Pool Association of Uganda
- Sport: Pool
- Jurisdiction: National
- Founded: 2003
- Headquarters: Kanjokya, Kampala, Uganda
- Chairman: Bob Trubish
- Uganda

= Pool Association of Uganda =

National sport-governing body

The Pool Association of Uganda (PAU) is the official governing body of pool in Uganda. In 2003, the PAU was registered by the National Council of Sports (NCS) becoming a recognized authority for the sport in Uganda and it is affiliated internationally with the World Pool-Billiard Association (WPA).

== History ==
Efforts to establish the Pool Association of Uganda (PAU) began in the late 1990s. In 1999, Adam Ssebi established Hotline Pool Club in Ntinda, the first organized pool club in Uganda. This inspired the creation of other clubs, including Happy Holiday Pool Club in Nateete and Pool Joint in Nakulabye. By 2000, enthusiasts like Caster Ssemwogere and Robert Kayanja came together to form the Uganda Pool Association (UPA) and organized a six-team league, despite not being officially registered.

After disputes over unawarded prizes, they submitted a constitution to the National Council of Sports in 2001, leading to PAU’s official registration in 2002, with Ssebi elected as the first chairman during the association's assembly at Rock Catalina.

== Governance ==
Adam Ssebi served as interim chairman of the Uganda Pool Association (UPA) until 2002 and later served as Pool Association of Uganda (PAU) chairman from 2004 to 2006. In 2006, Bob Menani took over as chairman, serving until 2009, followed by Godfrey Mabirizi, who chaired the association from 2009 to 2010.

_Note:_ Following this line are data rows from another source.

def doMprom (s : State) (m : MOp) (i : Nat) : Done := .ok (updEng s m.eng fun x => { x with interval := i - 1 }) 0 none []
def doMpert (s : State) (m : MOp) (row col : Nat) (v : Word) : Done :=
  .ok (updEng s m.eng fun x => { x with pert := some (row, col, v) }) 0 none []

/-- Load weights into a Whisk's pending buffer: reserved codes set TR. -/
def loadW (s : State) (k ls : Nat) (u : Unit) (e : EngineId) (o : Operand) : Done :=
  withOperand s k u o 262144 2 fun s codes _ p =>
    .ok (noteLoad (updEng s e fun x => { x with wPend := some codes }) k ls o.sd.cap) (Fl.only (codes.any (· == 2)) Fl.tr) p []

def doWld (s : State) (k : Nat) (u : Unit) (m : MOp) (tb : Nat) : Done := loadW s k m.slot u m.eng (operandOf s k u tb 0)

def doWhisk (s : State) (k : Nat) (u : Unit) (m : MOp) (acc ta n : Nat) (start : List Row) : Done :=
  let o := operandOf s k u ta 0
  let s := updEng s m.eng EngMem.activateW
  match (engAt s m.eng).mem.wAct with
  | none => .stall s
  | some ws =>
    withOperand s k u o (2048 * n) o.first.width fun s codes _ p =>
      let cols := pieces 2048 128 (valuesOf 14 [] false ws []).1
      let rows := pieces 2048 n (o.values (2048 * n) codes []).1
      putRows s k acc (rows.mapIdx fun i a => cols.mapIdx fun j c => addMod (laneOf (start.getD i 0) 32 j) (dotInt a c)) 0 p

end Sys2Proof.Machine
end

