-- ==== Sys2Proof/Machine/FpOps.lean ====
section
/-! DEFINITION. FP32 instructions (R129 to R137) and the compares and predicate instructions (R138 to
R140). -/

namespace Sys2Proof.Machine

/-- A two-source FP32 instruction: `f d a b mode` gives the result and its flags. -/
def fpT (f : Word → Word → Word → Rnd → Word × Flags) (n : FNxt) (d a : SReg) (b : OpB) (s : State) : Out :=
  ctl s (factOf n) (opLen b) (guarded (opGuard b) fun s u =>
    let r := f (u.freg d) (u.freg a) (fpB s u b) (rndOf n)
    .ok s ((u.setF d r.1).addFlags r.2))

/-- A one-source FP32 instruction with an FP32 result. -/
def fpT1 (f : Word → Rnd → Word × Flags) (n : FNxt) (g : GReg) (d a : SReg) (s : State) : Out :=
  ctl s (factOf n) 1 (guarded g fun s u =>
    let r := f (u.freg a) (rndOf n)
    .ok s ((u.setF d r.1).addFlags r.2))

/-- An immediate-20 float operation (R137). -/
def fpI (f : Word → Word → Word × Flags) (n : INxt) (d : SReg) (i : BitVec 20) (s : State) : Out :=
  ctl s (iactOf n) 1 fun s u =>
    let r := f (u.freg d) (immF i)
    .ok s ((u.setF d r.1).addFlags r.2)

/-! ## The values of Tables 5.3 to 5.6 -/

def f32Add (a b : Word) (m : Rnd) : Word × Flags := f32Of (Val.add (f32Val a) (f32Val b) m) m
def f32Sub (a b : Word) (m : Rnd) : Word × Flags := f32Of (Val.add (f32Val a) (Val.neg (f32Val b)) m) m
def f32Mul (a b : Word) (m : Rnd) : Word × Flags := f32Of (Val.mul (f32Val a) (f32Val b)) m
def f32Div (a b : Word) (m : Rnd) : Word × Flags := f32Of (Val.div (f32Val a) (f32Val b)) m
def f32Fma (d a b : Word) (m : Rnd) : Word × Flags := f32Of (Val.fma (f32Val d) (f32Val a) (f32Val b) m) m
def f32Fnma (d a b : Word) (m : Rnd) : Word × Flags := f32Of (Val.fma (Val.neg (f32Val d)) (f32Val a) (f32Val b) m) m
def f32Sqrt (a : Word) (m : Rnd) : Word × Flags := f32Of (Val.sqrt (f32Val a)) m

def execFadd (n : FNxt) (d a : SReg) (b : OpB) (s : State) : Out := fpT (fun _ a b m => f32Add a b m) n d a b s
def execFsub (n : FNxt) (d a : SReg) (b : OpB) (s : State) : Out := fpT (fun _ a b m => f32Sub a b m) n d a b s
def execFmul (n : FNxt) (d a : SReg) (b : OpB) (s : State) : Out := fpT (fun _ a b m => f32Mul a b m) n d a b s
def execFdiv (n : FNxt) (d a : SReg) (b : OpB) (s : State) : Out := fpT (fun _ a b m => f32Div a b m) n d a b s
def execFma (n : FNxt) (d a : SReg) (b : OpB) (s : State) : Out := fpT f32Fma n d a b s
def execFnma (n : FNxt) (d a : SReg) (b : OpB) (s : State) : Out := fpT f32Fnma n d a b s
def execFmin (n : FNxt) (d a : SReg) (b : OpB) (s : State) : Out := fpT (fun _ a b _ => (f32MinMax true a b, 0)) n d a b s
def execFmax (n : FNxt) (d a : SReg) (b : OpB) (s : State) : Out := fpT (fun _ a b _ => (f32MinMax false a b, 0)) n d a b s
def execFsqrt (n : FNxt) (g : GReg) (d a : SReg) (s : State) : Out := fpT1 f32Sqrt n g d a s
def execFabs (n : FNxt) (g : GReg) (d a : SReg) (s : State) : Out := fpT1 (fun a _ => (f32Sign true a, 0)) n g d a s
def execFneg (n : FNxt) (g : GReg) (d a : SReg) (s : State) : Out := fpT1 (fun a _ => (f32Sign false a, 0)) n g d a s

/-- FCVT.FI writes an integer result (R121, R135). -/
def execFcvtFi (n : FNxt) (g : GReg) (d a : SReg) (s : State) : Out :=
  ctl s (factOf n) 1 (guarded g fun s u =>
    let r := f32ToInt (u.freg a) (rndOf n)
    .ok s ((u.setS d r.1).addFlags r.2))

/-- FCVT.IF reads a 64-bit integer (R135). -/
def execFcvtIf (n : FNxt) (g : GReg) (d a : SReg) (s : State) : Out :=
  ctl s (factOf n) 1 (guarded g fun s u =>
    let r := f32Round (Val.ofInt (u.sreg a).toInt) (rndOf n)
    .ok s ((u.setF d r.1).addFlags r.2))

/-- FCLASS writes an integer result (R136). -/
def execFclass (n : FNxt) (g : GReg) (d a : SReg) (s : State) : Out :=
  ctl s (factOf n) 1 (guarded g fun s u => .ok s (u.setS d (BitVec.ofNat 64 (f32Class (u.freg a)))))

/-- FSET writes F unchanged (R137). -/
def execFset (n : INxt) (d : SReg) (i : BitVec 20) (s : State) : Out := fpI (fun _ f => (f, 0)) n d i s
def execFaddImm (n : INxt) (d : SReg) (i : BitVec 20) (s : State) : Out := fpI (fun a f => f32Add a f .rne) n d i s
def execFmulImm (n : INxt) (d : SReg) (i : BitVec 20) (s : State) : Out := fpI (fun a f => f32Mul a f .rne) n d i s
def execFmaxImm (n : INxt) (d : SReg) (i : BitVec 20) (s : State) : Out := fpI (fun a f => (f32MinMax false a f, 0)) n d i s

/-! ## Compares (R138, R139) -/

/-- An integer compare: p[d] takes the relation. -/
def cmpT (zx : Bool) (f : Double → Double → Bool) (n : Nxt) (d : PReg) (a : SReg) (b : OpB) (s : State) : Out :=
  ctl s (actOf n) (opLen b) (guarded (opGuard b) fun s u => .ok s (u.setP d (f (u.sreg a) (intB s u zx b))))

/-- An FP32 compare: false with the flag `nan` on a NaN operand. -/
def fcmpT (f : Val → Val → Bool) (nan : Flags) (n : FNxt) (d : PReg) (a : SReg) (b : OpB) (s : State) : Out :=
  ctl s (factOf n) (opLen b) (guarded (opGuard b) fun s u =>
    let x := f32Val (u.freg a)
    let y := f32Val (fpB s u b)
    if x.isNan || y.isNan then .ok s ((u.setP d false).addFlags nan) else .ok s (u.setP d (f x y)))

def execCeq (n : Nxt) (d : PReg) (a : SReg) (b : OpB) (s : State) : Out := cmpT false (fun a b => decide (a = b)) n d a b s
def execCne (n : Nxt) (d : PReg) (a : SReg) (b : OpB) (s : State) : Out := cmpT false (fun a b => decide (a ≠ b)) n d a b s
def execClt (n : Nxt) (d : PReg) (a : SReg) (b : OpB) (s : State) : Out := cmpT false (fun a b => a.slt b) n d a b s
def execCle (n : Nxt) (d : PReg) (a : SReg) (b : OpB) (s : State) : Out := cmpT false (fun a b => a.sle b) n d a b s
def execCltU (n : Nxt) (d : PReg) (a : SReg) (b : OpB) (s : State) : Out := cmpT true (fun a b => a.ult b) n d a b s
def execCleU (n : Nxt) (d : PReg) (a : SReg) (b : OpB) (s : State) : Out := cmpT true (fun a b => a.ule b) n d a b s
def execFceq (n : FNxt) (d : PReg) (a : SReg) (b : OpB) (s : State) : Out := fcmpT Val.eq 0 n d a b s
def execFclt (n : FNxt) (d : PReg) (a : SReg) (b : OpB) (s : State) : Out := fcmpT Val.lt Fl.iv n d a b s
def execFcle (n : FNxt) (d : PReg) (a : SReg) (b : OpB) (s : State) : Out := fcmpT (fun x y => !Val.lt y x) Fl.iv n d a b s
/-- FCUN takes no rounding field (R51) and sets no flag. -/
def execFcun (n : Nxt) (d : PReg) (a : SReg) (b : OpB) (s : State) : Out :=
  ctl s (actOf n) (opLen b) (guarded (opGuard b) fun s u =>
    .ok s (u.setP d ((f32Val (u.freg a)).isNan || (f32Val (fpB s u b)).isNan)))

/-! ## Predicate instructions (R140) -/

def predT (f : Bool → Bool → Bool) (n : Nxt) (g : GReg) (d a b : PReg) (s : State) : Out :=
  ctl s (actOf n) 1 (guarded g fun s u => .ok s (u.setP d (f (u.preg a) (u.preg b))))

def execPand (n : Nxt) (g : GReg) (d a b : PReg) (s : State) : Out := predT (· && ·) n g d a b s
def execPor (n : Nxt) (g : GReg) (d a b : PReg) (s : State) : Out := predT (· || ·) n g d a b s
def execPxor (n : Nxt) (g : GReg) (d a b : PReg) (s : State) : Out := predT (· != ·) n g d a b s
def execPandn (n : Nxt) (g : GReg) (d a b : PReg) (s : State) : Out := predT (fun x y => x && !y) n g d a b s
def execPset (n : Nxt) (g : GReg) (d : PReg) (a : SReg) (s : State) : Out :=
  ctl s (actOf n) 1 (guarded g fun s u => .ok s (u.setP d (u.sreg a != 0)))

end Sys2Proof.Machine
end

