/-- Steps 3 to 6 of R355. -/
def destroyRest (s : State) (ctx : Nat) (r : CtxRec) : State :=
  let s := ((chainsOf s).filter fun c => c.ctx = ctx).foldl (fun s c => abandonChain (endUnleased s c) c.handle) s
  let s := tlbRemoveCtx (clearTable (revokeFrom s ctx) ctx r.body.otlen) ctx
  let drop := fun (t : Tab Ident) => t.filter fun e => e.2.owner != ctx
  let s := (s.syncs.filter fun l => syncCtx s (64 * l) = ctx).foldl (fun s l => dropSync s (64 * l)) s
  { freeMem s (fun a => a.ctx = ctx) with
    partitions := s.partitions.filter fun p => p.2.ctx != ctx
    queues := s.queues.filter fun q => q.2.ctx != ctx
    kicks := s.kicks.filter fun e => ((s.queues.get? e.1).map (·.ctx)) != some ctx
    windows := s.windows.filter fun w => w.2.ctx != ctx
    remoteIn := s.remoteIn.filter fun x => x.ctx != ctx
    grants := s.grants.filter fun g => g.owner != ctx && g.recipient != ctx
    binds := s.binds.filter fun b => b.ctx != ctx
    codes := s.codes.filter fun c => c.2.ctx != ctx
    lastCtx := s.lastCtx.filter fun e => e.2 != ctx
    engines := s.engines.map fun e => if e.2.ctx = some ctx then (e.1, { e.2 with ctx := none, mem := EngMem.empty }) else e
    graphs := drop s.graphs, phases := drop s.phases, jobs := drop s.jobs
    ctxs := s.ctxs.del ctx }

/-- DESTROY_CTX, which waits for the context's units and is answered at its last step. -/
def destroyStep (hd : CmdHeader) (s0 : State) : State :=
  let s := { s0 with part := none }
  let go := fun (s : State) (r : CtxRec) =>
    if ctxQuiet s hd.ctx then answerCmd (destroyRest s hd.ctx r) hd 0x02 0 [] else { s with part := some 0 }
  match ctxRec? s hd.ctx with
  | none => answerCmd s hd 0x02 0x32 []
  | some r =>
    match r.quiescing with
    | none => go (cancelScope { s with ctxs := s.ctxs.put hd.ctx { r with quiescing := some hd.qp } } fun _ c _ => c = hd.ctx).1 r
    | some q => if q = hd.qp && s0.part.isSome then go s r else answerCmd s hd 0x02 0x33 []

def execDestroyCtx (hd : CmdHeader) (s : State) : Out := mgmtCommand hd 0x02 s (destroyStep hd s)

def execSetGrant (hd : CmdHeader) (gr : GrantBody) (s : State) : Out :=
  mgmtCommand hd 0x03 s (
    if grantOk gr && s.ctxs.has hd.ctx then
      answerCmd { s with ctxs := s.ctxs.upd hd.ctx fun r => { r with grant := gr } } hd 0x03 0 []
    else answerCmd s hd 0x03 0x32 [])

/-! ## Code and objects (R87 to R91, R364) -/

def execLoad (hd : CmdHeader) (img : CodeImage) (s : State) : Out :=
  ctxCommand hd 0x04 s fun ctx r =>
    match loadCheck s r ctx img with
    | (0, bases) =>
      match install s ctx img bases with
      | some (s, h) => answerCmd s hd 0x04 0 (h :: sectionStreams.map bases.get)
      | none => answerCmd s hd 0x04 0x34 []
    | (code, _) => answerCmd s hd 0x04 code []

/-- A launch, placed or queued, names a code object. -/
def codeUsed (s : State) (ctx code : Nat) : Bool :=
  s.launches.any (fun l => l.2.ctx = ctx && pktCode l.2.pkt = code) ||
    s.queues.any fun q => q.2.ctx = ctx && q.2.entries.any fun e => pktCode e.pkt = code

def execUnload (hd : CmdHeader) (code : Nat) (s : State) : Out :=
  ctxCommand hd 0x05 s fun ctx _ =>
    match s.codes.get? code with
    | none => answerCmd s hd 0x05 0x32 []
    | some c =>
      if c.ctx != ctx then answerCmd s hd 0x05 0x32 []
      else if codeUsed s ctx code then answerCmd s hd 0x05 0x33 []
      else answerCmd (syncRetire { s with codes := s.codes.del code } c.sync) hd 0x05 0 []

/-- A request of CREATE_OBJ within R364; the entry's ST is the control plane's. -/
def objRequestOk (r : CtxRec) (e : ObjE) : Bool :=
  !e.bad && e.key = 0 && e.root = 0 && e.sync = 0 && e.lvl != 2 && e.fmt != 0 && 1 ≤ e.size &&
    (e.lvl = 3 || e.dev = 0) && (!e.plain || (r.body.priv && e.lvl = 0))

def execCreateObj (hd : CmdHeader) (entry : List Double) (s : State) : Out :=
  ctxCommand hd 0x06 s fun ctx r =>
    let e := objOf entry
    if !objRequestOk r e then answerCmd s hd 0x06 0x32 []
    else
      match (nextOid s ctx).bind fun oid => (makeObject s ctx oid { e with key := ctx }).map fun s => (s, oid) with
      | some (s, oid) => answerCmd s hd 0x06 0 [oid]
      | none => answerCmd s hd 0x06 0x34 []

def execDestroyObj (hd : CmdHeader) (oid : Nat) (s : State) : Out :=
  ctxCommand hd 0x07 s fun ctx _ =>
    match objValid s ctx oid with
    | none => answerCmd s hd 0x07 0x32 []
    | some e =>
      if isCodeArea s ctx oid then answerCmd s hd 0x07 0x33 []
      else
        let s := retireGrants s.grants.length s ctx oid
        answerCmd (removeObject { s with grants := s.grants.filter fun g => !(g.recipient = ctx && g.roid = oid) } ctx oid e) hd 0x07 0 []

/-! ## Queues and launches (R331 to R334) -/

/-- A ring that R333 allows. -/
def ringOk (s : State) (ctx depth oid off : Nat) : Bool :=
  depth != 0 && depth ≤ 4096 && 2 ^ depth.log2 = depth && off % 64 = 0 &&
    match objValid s ctx oid with
    | some e => e.lvl ≤ 1 && off + 64 + 128 * depth ≤ e.size
    | none => false

def execCreateQueue (hd : CmdHeader) (q depth oid off : Nat) (s : State) : Out :=
  ctxCommand hd 0x08 s fun ctx r =>
    if 2 ^ 16 ≤ q || !ringOk s ctx depth oid off then answerCmd s hd 0x08 0x32 []
    else if s.queues.has q then answerCmd s hd 0x08 0x33 []
    else
      let qu : Queue := { ctx := ctx, depth := depth, oid := oid, off := off, resident := r.body.hmask != 0, head := 0, entries := [] }
      answerCmd { objWrite s ctx oid off (List.replicate 64 0) with queues := s.queues.put q qu } hd 0x08 0 []

/-- A queue that holds packets, or from which one is being taken, is in use (log 37). Launches taken from the deleted queue keep their order under a
number that no later queue has (R336). -/
def execDeleteQueue (hd : CmdHeader) (q : Nat) (s : State) : Out :=
  ctxCommand hd 0x09 s fun ctx _ =>
    match s.queues.get? q with
    | none => answerCmd s hd 0x09 0x32 []
    | some qu =>
      if qu.ctx != ctx then answerCmd s hd 0x09 0x32 []
      else if !qu.entries.isEmpty || (takingSlot s q).isSome then answerCmd s hd 0x09 0x33 []
      else
        let own := 2 ^ 16 * (s.nextOrder + 1)
        answerCmd { s with
          nextOrder := s.nextOrder + 1
          queues := s.queues.del q, kicks := s.kicks.del q
          launches := s.launches.map fun e => (e.1, if e.2.queue = q then { e.2 with queue := q + own } else e.2) } hd 0x09 0 []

From 2011 to 2016, Farouk Wamala Kisuze led the PAU as chairman. In 2017, Bob Trubish was elected chairman, succeeding Kisuze, and served until 2019. Following his departure, Adam Ssebi was appointed again as interim chairman. In 2020, Bob Trubish was re-elected as PAU chairman, a position he continues to hold.

== Activities ==
Pool Association of Uganda coordinates competitive pool events at national and regional levels and this includes: National championships for different categories (men, women, juniors), regional leagues and club competitions, providing a structured competitive calendar and Inter-club tournaments something that encourages talent discovery.

It conducts training camps and coaching clinics for players to improve on their technical skills as well as offering mentorship programs to help emerging players transition to competitive levels.

PAU organizes certification programs for referees and officials to ensure fair play and it conducts workshops on tournament management, rules, and officiating standards.

Pool Association of Uganda selects and prepares national teams for continental and global pool competitions and it coordinates with international pool bodies for tournaments, training, and exposure.